Sit Please Graphic Novel Event! Saturday Sept 19th 6pm in Oakland
On September 19th at 6 pm I will be sharing stories from my recent graphic novel: Sit Please @ the beautiful Vati Yoga Shala: 3032 Arizona Street, Oakland, CA. There will also be a short interactive drawing activity. http://www.extrasleepy.com/sitplease/
Number Fog Design Installation and Fashion Show!
Here are some images from the August 26th Gray Area Creative Code Fellowship exhibition:
This project was sponsored by Gray Area, Stamen Design, Britelite Immersive, Obscura Digital, and Presence Product Group.
Creative Code Fellowship Update: Week 9
This week's focus has been on the August 26th event. The following items are all in progress:
- One dress from the Mission Condo design is complete! (Thanks to the help of Mai Nguyen and her friend May).
- My long time friend Alice Clifford is making a dress from the Buses fabric to wear to the show.
- I have leads on a jacket and pants - from the $900 tent design - which I would wear to the show.
- I may have a lead on one or two men's button-up shirts. One would be from the Transport Unity design and one from the Wearable Tech design.
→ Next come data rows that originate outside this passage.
/-- After `i` steps the window slots 1..m-1 hold the words `l[i]`, `l[i+1]`, ... (R163). -/
theorem speck_window {c : Cfg} (hf : c.family = .speck) (hm : c.m ≤ 4) (k0 : Schedule) (i : Nat)
    {j : Nat} (hj : j + 1 < c.m) :
    wordAt (scheduleAfter c k0 i).win (j + 1) = speckKeyWord c k0 (i + j) := by
  rw [speckKeyWord, speck_window_moves hf hm k0 i j (Nat.le_refl 1) (by omega), Nat.add_comm 1 j]

/-- Step `i` makes the word that enters at WIN[m-1], and the next round key from it (R163). -/
theorem speck_recurrence {c : Cfg} (hf : c.family = .speck) (hm2 : 2 ≤ c.m) (hm4 : c.m ≤ 4)
    (k0 : Schedule) {i : Nat} (hi : i < 128) :
    speckKeyWord c k0 (i + c.m - 1) =
      xorW c.w (addW c.w (rorW c.w (speckKeyWord c k0 i) c.alpha.toNat)
        (wordAt (scheduleAfter c k0 i).win 0)) (BitVec.ofNat 64 i) ∧
    wordAt (scheduleAfter c k0 (i + 1)).win 0 =
      xorW c.w (rolW c.w (wordAt (scheduleAfter c k0 i).win 0) c.beta.toNat)
        (speckKeyWord c k0 (i + c.m - 1)) := by
  have hwin : (scheduleAfter c k0 (i + 1)).win = speckStep c i (scheduleAfter c k0 i).win := by
    rw [scheduleAfter_succ, scheduleStep_speck hf]
  have hnew : speckKeyWord c k0 (i + c.m - 1) = speckX c i (scheduleAfter c k0 i).win := by
    rw [show i + c.m - 1 = i + 1 + (c.m - 2) by omega, ← speck_window hf hm4 k0 (i + 1) (by omega),
      hwin, wordAt_speckStep _ _ _ (by omega), if_neg (by omega), if_neg (by omega),
      if_pos (by omega)]
  constructor
  · rw [hnew, speckX, zextStep_eq hi, speckKeyWord]
  · rw [hwin, wordAt_speckStep _ _ _ (by omega), if_pos rfl, hnew]

/-- Round key `j` of the Speck schedule is WIN[0] after `j` steps, RK[0] included (R166). -/
theorem speck_rk_eq_window {c : Cfg} (hc : c.Legal) (hf : c.family = .speck)
    (keybuf : Vector Byte 32) (k : Schedule) {j : Nat} (hj : j < c.T) :
    wordAt (runSchedule c keybuf k).rk j =
      wordAt (scheduleAfter c (scheduleStart c keybuf k) j).win 0 := by
  obtain ⟨hm2, hm4, ht, ht'⟩ := legal_ranges hc
  rw [runSchedule_eq, scheduleSteps_speck hf, speck_rk hf _ (by omega)]
  cases j with
  | zero =>
    rw [if_neg (by omega), wordAt_scheduleStart_rk hc, firstKeyCount_speck hf, if_pos (by omega)]
    exact (wordAt_scheduleStart_win hm4 keybuf k 0).trans (if_pos (by omega)) |>.symm
  | succ j => rw [if_pos (by omega)]

/-- Settles O26: the words of the recurrence are what WIN[1] holds after each step, and the round keys are
what WIN[0] holds. -/
theorem expandGivesTheSpeckSchedule : Obligations.ExpandGivesTheSpeckSchedule := by
  intro s len hv hl hf hlen
  obtain ⟨hm2, hm4, ht, ht'⟩ := legal_ranges hl
  have hsteps := scheduleSteps_speck hf
  refine ⟨_, speckKeyWord s.cfg (scheduleStart s.cfg s.keybuf ⟨s.win, s.rk⟩),
    (exec_expand_eq_next hv hlen).mpr ⟨hl, rfl⟩, ?firstKey, ?firstWords, ?recurrence,
    fun j hj => wordAt_runSchedule_rk_upper hl _ _ hj, ?lastKey, ?lastWords,
    fun j hj => wordAt_runSchedule_win_upper hl _ _ hj, byteAt_replicate_zero 32,
    congrArg (expandDone _ · s) hsteps⟩
  case firstWords =>
    intro j hj
    rw [← Nat.zero_add j, ← speck_window hf hm4 _ 0 (by omega), Nat.zero_add]
    exact (wordAt_scheduleStart_win hm4 _ _ (j + 1)).trans (if_pos hj)
  all_goals simp only [expandDone_rk, expandDone_win]
  case firstKey =>
    rw [speck_rk_eq_window hl hf _ _ (by omega)]
    exact (wordAt_scheduleStart_win hm4 _ _ 0).trans (if_pos (by omega))
  case recurrence =>
    intro i hi
    rw [speck_rk_eq_window hl hf _ _ hi, speck_rk_eq_window hl hf _ _ (by omega : i < s.cfg.T)]
    exact speck_recurrence hf hm2 hm4 _ (by omega)
  case lastKey =>
    rw [speck_rk_eq_window hl hf _ _ (by omega), runSchedule_eq, hsteps]
  case lastWords =>
    intro j hj hjm
    obtain ⟨i, rfl⟩ : ∃ i, j = i + 1 := ⟨j - 1, by omega⟩
    rw [runSchedule_eq, hsteps, speck_window hf hm4 _ _ hjm, Nat.add_sub_cancel]
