/-- The status of a REGISTER_ACK (R99). -/
inductive AckStatus
  | ok | tooEarly | closed | malformed
  deriving DecidableEq, Repr

/-- Why a register entry was refused (R97). -/
inductive RefuseReason
  | notFound | wrongGroup | notExpected
  deriving DecidableEq, Repr

/-- What a frame to a field station carries (Table 4 of Chapter 11). A BELL also keeps how many handed frames its
one report stands for (R152). -/
inductive FieldBody
  | poll
  | gateAnswer (sequence : Nat) (answer : Answer) (pupil : Option Nat) (band : Option Band) (minutes : Nat)
  | registerAck (sequence : Nat) (status : AckStatus) (accepted refused : Nat) (unmarked : Option Nat)
      (list : List (Nat × RefuseReason))
  | bell (tone duration standsFor : Nat)
  | busy (kind : Byte) (sequence : Nat)
  deriving DecidableEq, Repr

/-- A frame to a field station. -/
structure FieldFrame where
  dest : Byte
  body : FieldBody
  deriving DecidableEq, Repr

/-- What an open exchange awaits (R154): the answer to a POLL, or to a BELL. -/
inductive ExchangeKind
  | poll
  | bell (standsFor : Nat)
  deriving DecidableEq, Repr

/-- An open exchange (R154). -/
structure Exchange where
  address : Byte
  kind : ExchangeKind
  deriving DecidableEq, Repr

/-- A field segment's controller (R151 to R154). -/
structure Segment where
  poll : List Byte
  cursor : Nat
  cycle : Nat
  /-- In the order the frames joined (R152). -/
  queue : List FieldFrame
  /-- Frames waiting outside a full queue, in the order they began to wait (R152). -/
  outside : List FieldFrame
  sending : Option FieldFrame
  exchange : Option Exchange
  deriving DecidableEq, Repr

/-- A PARENT_REPLY's status (R118). -/
inductive ParentStatus
  | accepted | notMatched | full | busy | malformed
  deriving DecidableEq, Repr

/-- A PARENT_REPLY (R118); absent fields are `none`. -/
structure ParentReply where
  status : ParentStatus
  pupil : Option Nat
  first : Option Nat
  last : Option Nat
  sessions : Option Sessions
  applied : Bool
  amCode : Option MarkCode
  pmCode : Option MarkCode
  deriving DecidableEq, Repr

/-- An OFFER (R135). -/
structure Offer where
  number : Nat
  attempt : Nat
  template : Nat
  handle : Handle
  channel : Channel
  pupils : List Nat
  session : Option Session
  period : Option Nat
  minutes : Option Nat
  deriving DecidableEq, Repr

/-- A frame to the gateway (R136). -/
inductive GatewayFrame
  | offer (o : Offer)
  | parentReply (r : ParentReply)
  deriving DecidableEq, Repr

/-- The Schedule Unit as READ_CLOCK shows it (R48): the time only when the clock is SET, and the event at the cursor. -/
structure ScheduleView where
  clock : ClockState
  time : Option (Nat × Nat)
  state : SchedState
  active : Option Nat
  staged : Option Nat
  cursor : Cursor
  next : Option Event
  lastSecond : Nat
  lastDay : Nat
  today : CalEntry
  outstanding : Nat
  deriving DecidableEq, Repr

/-- The Message Unit as READ_NOTICES shows it (R142). -/
structure NoticesView where
  windowOpen : Bool
  walk : WalkState
  cursor : Nat
  rewalk : Bool
  deferral : Bool
  creditLimit : Nat
  inFlight : Nat
  count : Nat
  nextNumber : Nat
  templates : Templates
  selected : Nat
  records : List Notice
  deriving DecidableEq, Repr

/-- A field segment as READ_PORTS shows it (R157): its queue by class, frames outside it and open exchange. -/
structure SegmentView where
  addresses : Nat
  cursor : Nat
  cycle : Nat
  bells : Nat
  answers : Nat
  acks : Nat
  outside : Nat
  exchange : Option Exchange
  deriving DecidableEq, Repr

/-- What a reply carries beyond its status, by the rule of its request. -/
inductive ReplyData
  | none
  | loadedRoll (slot : Nat) (created : Bool)
  | rollEntry (slot : Nat) (entry : RollEntry) (absenceDue : AmPm Bool) (q next : Nat)
  | slot (n : Nat)
  | family (f : Family)
  | markChange (old new : MarkCode)
  | term (t : TermRecord) (q : Nat)
  | stage (swapped : Bool)
  | clock (day second : Nat) (state : SchedState)
  | eventCount (n : Nat)
  | planEvents (count : Nat) (events : List Event)
  | calendar (entries : List CalEntry)
  | schedule (v : ScheduleView)
  | bellStatus (b : BellStatus)
  | ring (b : BellStatus) (current discarded : Bool)
  | gateModes (gates : List (GateMode × GateState))
  | referralAnswer (kind : MovementKind) (sequence : Option Nat) (mark : Option Mark)
  | movements (day count : Nat) (full : Bool) (records : List (Nat × Movement))
  | gates (gates : List GateView) (referralCounter onSiteCount movements : Nat) (full : Bool)
  | windows (forms : List (Nat × WindowState × FormWindow)) (lessons : List WindowState) (walks : List Walk)
  | excuseAdded (entry : Option Excuse) (free : Nat) (codes : Option (List MarkCode))
  | excuseRemoved (reshaped removed split free : Nat)
  | excuses (selected free day : Nat) (entries : List (Nat × Excuse))
  | noticeSent (number count : Nat)
  | notices (v : NoticesView)
  | templates (t : Templates)
  | station (s : Station)
  | pollStored (count : Nat)
  | ports (records : List (Port × ErrorRecord)) (segments : List SegmentView) (lost : Nat)
  | stations (entries : List Station)
  | pollList (addresses : List Byte) (cursor cycle : Nat)
  | params (p : Params) (clamped : List Bool)
  | restart (valid : Bool) (state : SchedState) (catchUp : Bool) (triggers lost : Nat)
  | cleared (valid : Bool)
  deriving DecidableEq, Repr

/-- A reply (R160). The request kind is its position in Table 3 of Chapter 9, absent when not known. -/
structure Reply where
  tag : Byte
  request : Option Nat
  status : Status
  data : ReplyData
  deriving DecidableEq, Repr

/-- A frame from the part on the uplink (R161). -/
inductive UplinkFrame
  | reply (r : Reply)
  | report (r : Report)
  deriving DecidableEq, Repr

/-- What a good frame received on the uplink carries: a request already in fields, or bytes still to be judged (R160).
-/
inductive UplinkBody
  | request (r : Request)
  | raw (kind : Byte) (payload : List Byte)
  deriving DecidableEq, Repr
- I'm very excited to be working with CCA graduate student Timothy Ho. He's designed a complete outfit and has a model lined up for the show. He wants to create an outfit that highlights all the designs. One element of the outfit will use a patchwork design which is not an uncommon application of block-print fabrics. This is the patchwork configuration he will be working with:
- I am almost finished with the wood display rack (displayed in the previous post) and am working on a tag for each design that will give information on theme and and data.
- A website that has information about the designs is mostly compete.
What do I still have questions about?
I'm still unclear what the life of these fabrics should be moving forward. What kind of control, if any, should I maintain over their use and distribution? Should I open the designs up for anyone to purchase and do whatever they want? Or, should I try to partner with a local tailor to curate the items created? At this time, I'm leaning to the later but have not yet found the right person to work with.
Creative Code Fellowship: Week 8
I now have 8 printed designs with a 9th on the way! I'm backing off the design process for now.
This week has been about:
- Making connections to get things tailored
- Thinking about the installation for the Gray Area August 26th event
- Working on a website to inform interested parties about the ideas in each design
I have one dress in progress and a lead on a possible jacket / pants combo and men's button-up shirt. I'm also super excited that my friend Alice Clifford wants to make a dress and wear it to the event. I'm equally honored to be working the CCA fashion/textiles grad Timothy Ho. His designs are awesome and I'm dying to see what he'll do with some of the fabrics.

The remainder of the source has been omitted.